§ **What this task involves**: Wherever a line in the data holds the word "FusesOnlyBurn", pull that line out.

--- Entries provided Enclosed Below ---

-- ==== Sys2Proof/Certificates/Slice0/Obligations.lean ====
section
/-!
DEFINITION. The statements of this model, for the provers: the block and its queue, then the commands of each family: what each does when it
answers, and what it leaves alone.
-/
open Sys2Proof Sys2Proof.Machine

/-- A step runs the command at the front of the queue, on the state with the queue's rest. -/
def Obligations.StepTakesFront : Prop :=
  ∀ (c : Instr) (s : State), step { s with pending := c :: s.pending } = exec c s

/-- A step that runs a command leaves exactly the rest of the queue: no command changes the queue. -/
def Obligations.QueueRest : Prop :=
  ∀ (s t : State) (c : Instr) (r : List Instr), s.pending = c :: r → step s = .next t → t.pending = r

/-- Every command of the table is carried out in every state and with every operand: for each of the 268 constructors (resets and boot, roles,
shares and plans, breakwater, tide table, engine, phases, AFE, recorder, chains, clocks and time, stakes, ports, links, collector, stores,
log, firmware, trust, debug, power, PMBus, register words and transactions) exec answers a next state. No row ends in a fault or a
refusal: what a rule turns away (R400, R452, R460) answers STATUS or a refused bit, and goes on. The queue of waiting commands stays, and
no fuse is taken back. -/
def Obligations.EveryCommandCompletes : Prop :=
  ∀ (c : Instr) (s : State), ∃ t, exec c s = .next t ∧ t.pending = s.pending ∧ Fuses.le s.fuses t.fuses

/-- In OFF nothing is served and nothing runs: every command but the power-on reset leaves the state as it is (R399, and the model's reading
of Table 13-1 in log 20). -/
def Obligations.OffServesNothing : Prop :=
  ∀ (s : State) (c : Instr), s.m.pstate = 0 → (∀ strap rc, c ≠ .powerOnReset strap rc) → exec c s = .next s

/-- The state right after the release of power-on reset (R405, R455): STANDBY by CAUSE 4, boot stage 0, PWR_ON 0x000A_000F, no page locked, no
report, no record, no command waiting. The blank bank is burnt into the module at reset: the premise of FusesOnlyBurn holds there. That
queues and stores start empty, and the blank fuse bank, are the model's choice (logs 5, 10, 18). -/
def Obligations.ResetState : Prop :=
  State.reset.m.pstate = 2 ∧ State.reset.m.get R.MGT_PSTATE_CAUSE = 4 ∧ State.reset.m.get R.MGT_BOOT_STAGE = 0 ∧
    State.reset.m.word 0x2044 = 0x000A000F ∧ (∀ p < 21, State.reset.m.locked p = false) ∧ State.reset.m.flt.lane = [] ∧
    State.reset.m.flt.queue = [] ∧ State.reset.m.get R.FLT_ACTIVE_BLK = 0 ∧ State.reset.m.get R.TIM_STAT_VALID = 0 ∧
    State.reset.pending = [] ∧ State.reset.m.storesWf = true ∧
  State.reset.burnt State.reset.fuses ∧ State.reset.burnt {}

/-- Fuses only burn: from a state in which the bank `f` is burnt, every step leads to a state in which it still is (R343, R382, R387). -/
def Obligations.FusesOnlyBurn : Prop :=
  ∀ (f : Fuses) (s t : State), s.burnt f → step s = .next t → t.burnt f

/-- R401, R400: a request for RUN in STANDBY is accepted when no row of Table 13-2 forbids it, else it is refused with its WHY; in SAFE HOLD
it is refused with WHY 15 (R404). A request for the present state is accepted and has no effect. R400, R403, R319: STANDBY from RUN starts
the exit (the plan point goes to zero, DP_STATE reads EXIT); from SAFE HOLD it is refused with WHY 9 while a fatal bit, a trip latch or a
fatal condition stands, else it falls due; SERVICE falls due from STANDBY and SAFE HOLD and starts the exit in RUN, and the leaving flag
goes up with it, which starts an election when the module leads (R25); STANDBY from SERVICE falls due. Which refusals answer STATUS 1, and
WHY 9 in SAFE HOLD, are readings (logs 25, 28). -/
def Obligations.RunRequests : Prop :=
  (∀ s : State, s.m.wrStatus 0x11044 11 = 0 → s.m.pstate = 2 → s.m.changing = false → s.m.runWhy = 0 →
    Does .requestRun s fun t => t.m.pwr.change = .entry false s.m.time.ticks ∧ t.m.get R.MGT_PREQ_WHY = 0 ∧ t.m.resp = 0 ∧
      t.m.pstate = 2 ∧ s.frame [.pwr, .resp] [R.MGT_PREQ_WHY] t) ∧
  (∀ s : State, s.m.wrStatus 0x11044 11 = 0 → s.m.pstate = 2 → s.m.changing = false → s.m.runWhy ≠ 0 →
    Does .requestRun s fun t => t.m.get R.MGT_PREQ_REFUSED = 1 ∧ t.m.get R.MGT_PREQ_WHY = s.m.runWhy ∧
      s.frame [.resp] [R.MGT_PREQ_REFUSED, R.MGT_PREQ_WHY] t) ∧
  (∀ s : State, s.m.wrStatus 0x11044 11 = 0 → s.m.pstate = 4 → s.m.changing = false →
    Does .requestRun s fun t => t.m.get R.MGT_PREQ_REFUSED = 1 ∧ t.m.get R.MGT_PREQ_WHY = 15 ∧
      s.frame [.resp] [R.MGT_PREQ_REFUSED, R.MGT_PREQ_WHY] t) ∧
  (∀ s : State, s.m.wrStatus 0x11044 11 = 0 → s.m.pstate = 3 → s.m.changing = false →
    Does .requestRun s fun t => t.m.get R.MGT_PREQ_WHY = 0 ∧ t.m.resp = 0 ∧ s.frame [.resp] [R.MGT_PREQ_WHY] t) ∧
  (∀ s : State, s.m.wrStatus 0x11044 10 = 0 → s.m.pstate = 3 → s.m.changing = false → s.m.bwk.ovf = false →
    Does .requestStandby s fun t => t.m.pwr.change = .exit 2 0 ∧ t.m.bwk.pdp = 0 ∧ t.m.get R.BWK_DP_STAT_DP_STATE = 7 ∧
      t.m.get R.MGT_PREQ_WHY = 0 ∧ t.m.pstate = 3 ∧ s.frame [.pwr, .bwk, .resp] [R.BWK_DP_STAT_DP_STATE, R.MGT_PREQ_WHY] t) ∧
  (∀ s : State, s.m.wrStatus 0x11044 10 = 0 → s.m.pstate = 4 → s.m.changing = false → s.m.fatalHeld = false →
    Does .requestStandby s fun t => t.m.pwr.change = .toState 2 ∧ t.m.get R.MGT_PREQ_WHY = 0 ∧ t.m.pstate = 4 ∧
      s.frame [.pwr, .resp] [R.MGT_PREQ_WHY] t) ∧
  (∀ s : State, s.m.wrStatus 0x11044 10 = 0 → s.m.pstate = 4 → s.m.changing = false → s.m.fatalHeld = true →
    Does .requestStandby s fun t => t.m.get R.MGT_PREQ_REFUSED = 1 ∧ t.m.get R.MGT_PREQ_WHY = 9 ∧
      s.frame [.resp] [R.MGT_PREQ_REFUSED, R.MGT_PREQ_WHY] t) ∧
  (∀ s : State, s.m.wrStatus 0x11044 13 = 0 → s.m.pstate = 2 → s.m.changing = false →
    Does .requestService s fun t => t.m.pwr.change = .toState 5 ∧ t.m.get R.MGT_PREQ_WHY = 0 ∧ t.m.pstate = 2 ∧ t.m.roles.leaving = true ∧
      (s.m.isLead = true → t.m.get R.MOD_ROLE_STAT_ELECTING = 1) ∧
      (s.m.isLead = false → s.frame [.pwr, .roles, .resp] [R.MGT_PREQ_WHY] t)) ∧
  (∀ s : State, s.m.wrStatus 0x11044 13 = 0 → s.m.pstate = 3 → s.m.changing = false →
    Does .requestService s fun t => t.m.pwr.change = .exit 5 0 ∧ t.m.bwk.pdp = 0 ∧ t.m.get R.BWK_DP_STAT_DP_STATE = 7 ∧
      t.m.get R.MGT_PREQ_WHY = 0 ∧ t.m.pstate = 3 ∧ t.m.roles.leaving = true ∧ t.m.bwk.ovf = false) ∧
  (∀ s : State, s.m.wrStatus 0x11044 13 = 0 → s.m.pstate = 4 → s.m.changing = false → s.m.fatalHeld = false →
    Does .requestService s fun t => t.m.pwr.change = .toState 5 ∧ t.m.get R.MGT_PREQ_WHY = 0 ∧ s.frame [.pwr, .resp] [R.MGT_PREQ_WHY] t) ∧
  (∀ s : State, s.m.wrStatus 0x11044 10 = 0 → s.m.pstate = 5 → s.m.changing = false →
    Does .requestStandby s fun t => t.m.pwr.change = .toState 2 ∧ t.m.get R.MGT_PREQ_WHY = 0 ∧ s.frame [.pwr, .resp] [R.MGT_PREQ_WHY] t) ∧
  (∀ s : State, s.m.wrStatus 0x11044 10 = 0 → s.m.pstate = 3 → s.m.changing = false → s.m.bwk.ovf = true →
    Does .requestStandby s fun t => t.m.pwr.change = .exit 2 0 ∧ t.m.bwk.pdp = 0 ∧ t.m.get R.BWK_DP_STAT_DP_STATE = 7 ∧ t.m.bwk.ovf = false ∧
      t.m.get R.BWK_DP_STAT_OVF_EBB = 0 ∧ t.m.get R.BWK_DP_STAT_OVF_FLOOD = 0 ∧ t.m.get R.MGT_PREQ_WHY = 0)

/-- R401, R402, R403: at the plan boundary of entry the conditions are checked again: RUN is entered with its POWER record, the plan point
starts from the measured feed draw, ENTRY is set; or RUN is refused. An exit whose commands have reached zero, or that has lasted 8 ms,
leaves RUN. -/
def Obligations.RunEntryAndExit : Prop :=
  (∀ (s : State) (t0 : Nat), s.m.pwr.change = .entry true t0 → s.m.frame % 200 = 0 → t0 + 500 * tickUs ≤ s.m.time.ticks →
      s.m.runWhy = 0 → s.m.pstate = 2 →
    Does .runEntry s fun t => t.m.pstate = 3 ∧ t.m.get R.MGT_PSTATE_PREV = 2 ∧ t.m.get R.MGT_PSTATE_CAUSE = 0 ∧
      t.m.pwr.change = .none ∧ t.m.bwk.pdp = s.m.bwk.feedNow ∧ t.m.get R.BWK_DP_STAT_ENTRY = 1 ∧ t.m.logs 4 (3 + 2 * 16)) ∧
  (∀ (s : State) (t0 : Nat), s.on → s.m.pwr.change = .entry true t0 → s.m.frame % 200 = 0 → t0 + 500 * tickUs ≤ s.m.time.ticks →
      s.m.runWhy ≠ 0 →
    Does .runEntry s fun t => t.m.pwr.change = .none ∧ t.m.get R.MGT_PREQ_REFUSED = 1 ∧ t.m.get R.MGT_PREQ_WHY = s.m.runWhy ∧
      s.frame [.pwr] [R.MGT_PREQ_REFUSED, R.MGT_PREQ_WHY] t) ∧
  (∀ (s : State) (g j : Nat), s.m.pwr.change = .exit g j → s.m.pstate = 3 → 0 < j → s.m.atRest = true ∨ 1600 ≤ j → g = 2 ∨ g = 5 →
    Does .runExitDone s fun t => t.m.pstate = g ∧ t.m.get R.MGT_PSTATE_CAUSE = 0 ∧ t.m.pwr.change = .none ∧
      t.m.atRest = true ∧ t.m.get R.BWK_DP_STAT_DP_STATE = 0)

/-- R411, R358, R412, R399: hold-up is entered with CAUSE 3 and STO_HOLD stopped; the flush empties the log queue and counts the hold-up; the
domains of Table 13-4 go off; the supply's return is kept; an exhausted store leaves OFF with no domain on and the stores kept. -/
def Obligations.HoldUp : Prop :=
  (∀ s : State, s.on → s.m.pstate ≠ 1 →
    Does .holdupEntry s fun t => t.m.pstate = 1 ∧ t.m.get R.MGT_PSTATE_CAUSE = 3 ∧ t.m.pins.stoHold = false ∧ t.m.pwr.change = .none ∧
      t.m.pwr.flushed = false ∧ t.m.pwr.checks = [] ∧ t.m.get R.PHS_LNK_STAT_ARMED = 0 ∧ t.fuses = s.fuses) ∧
  (∀ (s : State) (fails : List Nat), s.m.pstate = 1 → s.m.pwr.flushed = false →
    Does (.holdupFlushDone fails) s fun t => t.m.pwr.flushed = true ∧ t.m.log.arr = [] ∧ t.m.log.queue = [] ∧
      t.m.nv.hours = s.m.get R.LOG_HOURS_HOURS ∧ t.m.nv.usec = s.m.get R.LOG_USEC_USEC ∧
      t.m.nv.huCnt = min (s.m.get R.PWR_HU_CNT_COUNT + 1) (2 ^ 32 - 1)) ∧
  (∀ (s : State), s.m.pstate = 1 →
    Does (.holdupDomainsOff false) s fun t => (∀ d ∈ [4, 5, 6, 7, 8, 9, 10, 11, 12, 13, 18], t.m.domainOn d = false) ∧ t.m.pstate = 1) ∧
  (∀ (s : State), s.m.pstate = 1 →
    Does (.holdupDomainsOff true) s fun t => (∀ d ∈ [14, 15, 16], t.m.domainOn d = false) ∧ t.m.pstate = 1) ∧
  (∀ s : State, s.m.pstate = 1 → Does .auxReturn s fun t => t.m.pwr.auxBack = true ∧ s.frame [.pwr] [] t) ∧
  (∀ s : State, s.m.pstate = 1 →
    Does .holdupExhausted s fun t => t.m.pstate = 0 ∧ (∀ d < 20, t.m.domainOn d = false) ∧ t.m.nv = s.m.nv ∧ t.fuses = s.fuses ∧
      t.m.stk.recs = [])

/-- R433, R434, R435: a write of PWR_ON that a domain's rule forbids is refused with SWITCH_REFUSED; a permitted switch-on waits for its
power-good with BUSY set, a permitted switch-off is made at once; the power-good brings the domain on and counts the switch; a missing one
clears its ON bit with ON_FAIL; a lost one is fatal and switches the domain off. -/
def Obligations.DomainSwitching : Prop :=
  (∀ (s : State) (d : Nat), s.m.wrStatus 0x2044 (s.m.get R.PWR_ON_ON + 2 ^ d) = 0 → s.on → switchable d = true →
      (∀ p ∈ domainParents d, s.m.domainOn p = true) → bit (s.m.get R.PWR_ON_ON) d = false → s.m.get R.PWR_STAT_BUSY = 0 → s.m.pstate ≠ 1 →
      s.m.flt.l3 = false → s.m.flt.l3Sys = false →
    Does (.pwrOnWrite (BitVec.ofNat 32 (s.m.get R.PWR_ON_ON + 2 ^ d))) s fun t => t.m.get R.PWR_STAT_BUSY = 1 ∧
      bit (t.m.get R.PWR_ON_ON) d = true ∧ t.m.pwr.switches = [(d, true)] ∧ t.m.resp = 0 ∧
      s.frame [.pwr, .resp] [R.PWR_ON_ON, R.PWR_STAT_BUSY] t) ∧
  (∀ (s : State), s.m.wrStatus 0x2044 (s.m.get R.PWR_ON_ON + 16) = 0 → s.on → bit (s.m.get R.PWR_ON_ON) 4 = false →
      s.m.domainOn 17 = false → s.m.get R.PWR_STAT_BUSY = 0 → s.m.takes 2 0 →
    Does (.pwrOnWrite (BitVec.ofNat 32 (s.m.get R.PWR_ON_ON + 16))) s fun t => bit (t.m.get R.PWR_REFUSED_DOM) 4 = true ∧
      t.m.get R.PWR_EVT_REFUSED = 1 ∧ t.m.tells { blk := 2, inst := 0, kind := 3, addr := 4, cls := 0 } ∧
      t.m.get R.PWR_ON_ON = s.m.get R.PWR_ON_ON) ∧
  (∀ (s : State) (d : Fin 20), s.on → s.m.pwr.switches = [(d.val, true)] →
    Does (.domainPowerGood d) s fun t => t.m.domainOn d = true ∧ t.m.pwr.switches = [] ∧ t.m.get R.PWR_STAT_BUSY = 0 ∧
      (t.m.word R.PWR_SW_CNT_COUNT.addr).toNat = min ((s.m.word R.PWR_SW_CNT_COUNT.addr).toNat + 1) (2 ^ 32 - 1)) ∧
  (∀ (s : State) (d : Fin 20), s.on → s.m.pwr.switches = [(d.val, true)] → s.m.takes 2 0 →
    Does (.onFail d) s fun t => bit (t.m.get R.PWR_ON_ON) d = false ∧ t.m.get R.PWR_EVT_ON_FAIL = 1 ∧ t.m.pwr.switches = [] ∧
      t.m.get R.PWR_STAT_BUSY = 0 ∧ t.m.tells { blk := 2, inst := 0, kind := 2, addr := d.val, cls := 1 }) ∧
  (∀ (s : State) (d : Fin 20), s.on → s.m.domainOn d = true → s.m.takes 2 0 →
    Does (.pgLost d) s fun t => t.m.domainOn d = false ∧ t.m.tells { blk := 2, inst := 0, kind := 1, addr := d.val, cls := 2 } ∧
      (d.val ≠ 0 → t.m.get R.PWR_EVT_PG_LOST = 1 ∧
        (t.m.word R.PWR_PG_CNT_COUNT.addr).toNat = min ((s.m.word R.PWR_PG_CNT_COUNT.addr).toNat + 1) (2 ^ 32 - 1))) ∧
  (∀ (s : State) (d : Nat), s.m.wrStatus 0x2044 (s.m.get R.PWR_ON_ON - 2 ^ d) = 0 → s.on → switchable d = true → 8 ≤ d →
      bit (s.m.get R.PWR_ON_ON) d = true → s.m.domainOn d = true → s.m.get R.PWR_STAT_BUSY = 0 → s.m.pstate ≠ 1 → s.m.pstate ≠ 3 →
      s.m.flt.l3 = false → s.m.flt.l3Sys = false →
    Does (.pwrOnWrite (BitVec.ofNat 32 (s.m.get R.PWR_ON_ON - 2 ^ d))) s fun t => t.m.domainOn d = false ∧
      bit (t.m.get R.PWR_ON_ON) d = false ∧ t.m.get R.PWR_STAT_BUSY = 0 ∧ t.m.resp = 0)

--- End of Enclosed Entries provided ---

§ **Exercise answer**:
report, no record, no command waiting. The blank bank is burnt into the module at reset: the premise of FusesOnlyBurn holds there. That
def Obligations.FusesOnlyBurn : Prop :=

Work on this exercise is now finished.